[Brief]: Print, exactly as written, every line from the first line of the records below through the line containing "def Parser.clear (p", and nothing further.

[Extracted entries]:

-- ==== Sys2Proof/Machine/Parser.lean ====
section
/-! DEFINITION. The frame parser (R150 to R166, R187): the internal actions CLEAR, BEGIN and DISPATCH, one step per
parser state, and the commands ACCEPT_BYTE and RESET_PARSER. -/

namespace Sys2Proof.Machine

/-- `CLEAR` (R161): the parser idle; `f_*` and `pt_count` stay. -/
def Parser.clear (p : Parser) : Parser :=
  { p with pstate := .sof, fpos := 0, rxId := 0, rxLen := 0, rxType := 0, rxCk := 0, hbuf := [], dbuf := [], dcount := 0 }

/-- `BEGIN` (R151): CLEAR, latch the widths and the selector, enter ID. -/
def Parser.beginFrame (c : CfgRegs) (p : Parser) : Parser :=
  { p.clear with
    fIdSize := c.idSize.setWidth 3, fLenSize := c.lenSize.setWidth 3, fTypeSize := c.typeSize.setWidth 3,
    fCkSel := c.cksumSel, pstate := .id }

/-- What a parser step gives: the parser after it with the events emitted, or a frame longer than a finite payload
buffer, a run the model refuses (R187). -/
inductive Parsed where
  | ok (p : Parser) (evs : List Event)
  | overCap
  deriving DecidableEq, Repr

/-- The event of `DISPATCH` (R158), its `match` list taken from the slots now (R195). `is_response` is 0 (D12). -/
def dispatchInfo (slots : List Slot) (p : Parser) : DispatchInfo :=
  { frameId := p.rxId, typ := p.rxType, len := p.rxLen, data := p.dbuf, isResponse := false,
    matchList := matchSlots slots p.rxId }

/-- `DISPATCH` (R158): emit the frame, then CLEAR. -/
def dispatchFrame (slots : List Slot) (p : Parser) : Parsed := .ok p.clear [.dispatch (dispatchInfo slots p)]

/-- A silent drop: CLEAR and no event (R156, R159, R247). -/
def dropFrame (p : Parser) : Parsed := .ok p.clear []

/-- `rx_len` is above a finite PAYLOAD_CAP (R187). -/
def overCap (cap : Option Nat) (rxLen : Word) : Bool :=
  match cap with
  | some n => decide (n < rxLen.toNat)
  | none => false

/-- `pstate <- DATA`, where the payload buffer can hold the frame (R155, R156, R187). -/
def enterData (cap : Option Nat) (p : Parser) : Parsed :=
  if overCap cap p.rxLen then .overCap else .ok { p with pstate := .data } []

/-- State ID (R153). -/
def stepId (b : Byte) (p : Parser) : Parser :=
  let p := { p with rxId := shiftIn p.rxId b, hbuf := p.hbuf ++ [b], fpos := p.fpos + 1 }
  if p.fpos = p.fIdSize then { p with fpos := 0, pstate := .len } else p

/-- State LEN (R154). -/
def stepLen (b : Byte) (p : Parser) : Parser :=
  let p := { p with rxLen := shiftIn p.rxLen b, hbuf := p.hbuf ++ [b], fpos := p.fpos + 1 }
  if p.fpos = p.fLenSize then { p with fpos := 0, pstate := .typ } else p

/-- State TYPE (R155). -/
def stepType (prm : Params) (slots : List Slot) (b : Byte) (p : Parser) : Parsed :=
  let p := { p with rxType := shiftIn p.rxType b, hbuf := p.hbuf ++ [b], fpos := p.fpos + 1 }
  if p.fpos = p.fTypeSize then
    let p := { p with fpos := 0 }
    if 0 < cksize p.fCkSel then .ok { p with rxCk := 0, pstate := .headCksum } []
    else if p.rxLen = 0 then dispatchFrame slots p
    else enterData prm.payloadCap p
  else .ok p []

/-- State HEADCKSUM (R156). -/
def stepHeadCksum (prm : Params) (slots : List Slot) (b : Byte) (p : Parser) : Parsed :=
  let p := { p with rxCk := shiftIn p.rxCk b, fpos := p.fpos + 1 }
  if p.fpos.toNat = cksize p.fCkSel then
    let p := { p with fpos := 0 }
    if p.rxCk ≠ ckWire prm.cksumDefs p.fCkSel p.hbuf then dropFrame p
    else if p.rxLen = 0 then dispatchFrame slots p
    else enterData prm.payloadCap { p with dbuf := [], dcount := 0 }
  else .ok p []

/-- State DATA (R157). -/
def stepData (slots : List Slot) (b : Byte) (p : Parser) : Parsed :=
  let p := { p with dbuf := p.dbuf ++ [b], dcount := p.dcount + 1 }
  if p.dcount = p.rxLen then
    if cksize p.fCkSel = 0 then dispatchFrame slots p
    else .ok { p with rxCk := 0, fpos := 0, pstate := .dataCksum } []
  else .ok p []

/-- State DATACKSUM (R159). -/
def stepDataCksum (prm : Params) (slots : List Slot) (b : Byte) (p : Parser) : Parsed :=
  let p := { p with rxCk := shiftIn p.rxCk b, fpos := p.fpos + 1 }
  if p.fpos.toNat = cksize p.fCkSel then
    let p := { p with fpos := 0 }
    if p.rxCk ≠ ckWire prm.cksumDefs p.fCkSel p.dbuf then dropFrame p
    else dispatchFrame slots p
  else .ok p []

/-- State SOF (R152): SOF_EN, SOF_BYTE and the widths to latch are read live. -/
def stepSof (c : CfgRegs) (b : Byte) (p : Parser) : Parser :=
  if c.sofEn then
    if b = c.sofByte then p.beginFrame c else p
  else stepId b (p.beginFrame c)

/-- One step of the parser (R152 to R159). -/
def parserStep (prm : Params) (c : CfgRegs) (slots : List Slot) (b : Byte) (p : Parser) : Parsed :=
  match p.pstate with
  | .sof => .ok (stepSof c b p) []
  | .id => .ok (stepId b p) []
  | .len => .ok (stepLen b p) []
  | .typ => stepType prm slots b p
  | .headCksum => stepHeadCksum prm slots b p
  | .data => stepData slots b p
  | .dataCksum => stepDataCksum prm slots b p

/-- The stall test of R150 and R164: the timeout is enabled and exceeded, and a frame is in flight. -/
def Parser.stalled (timeout : Word) (p : Parser) : Bool :=
  decide (timeout ≠ 0) && decide (timeout.toNat < p.ptCount.toNat) && decide (p.pstate ≠ .sof)

/-- The parser when `ACCEPT_BYTE` comes to its byte: a stalled frame dropped, `pt_count` zeroed (R150). -/
def Parser.arrive (timeout : Word) (p : Parser) : Parser :=
  { (if p.stalled timeout then p.clear else p) with ptCount := 0 }

/-- `ACCEPT_BYTE b` (R150). -/
def execAcceptByte (b : Byte) (s : State) : Result :=
  match parserStep s.params s.cfg s.slots b (s.parser.arrive s.cfg.parserTimeout) with
  | .ok p evs => complete (s.setParser p) [] evs
  | .overCap => .refused .payloadCapExceeded

/-- `RESET_PARSER` (R160). -/
def execResetParser (s : State) : Result := complete (s.setParser s.parser.clear) [] []

end Sys2Proof.Machine
end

[Finished task]:
-- ==== Sys2Proof/Machine/Parser.lean ====
section
/-! DEFINITION. The frame parser (R150 to R166, R187): the internal actions CLEAR, BEGIN and DISPATCH, one step per
parser state, and the commands ACCEPT_BYTE and RESET_PARSER. -/

namespace Sys2Proof.Machine

/-- `CLEAR` (R161): the parser idle; `f_*` and `pt_count` stay. -/
def Parser.clear (p : Parser) : Parser :=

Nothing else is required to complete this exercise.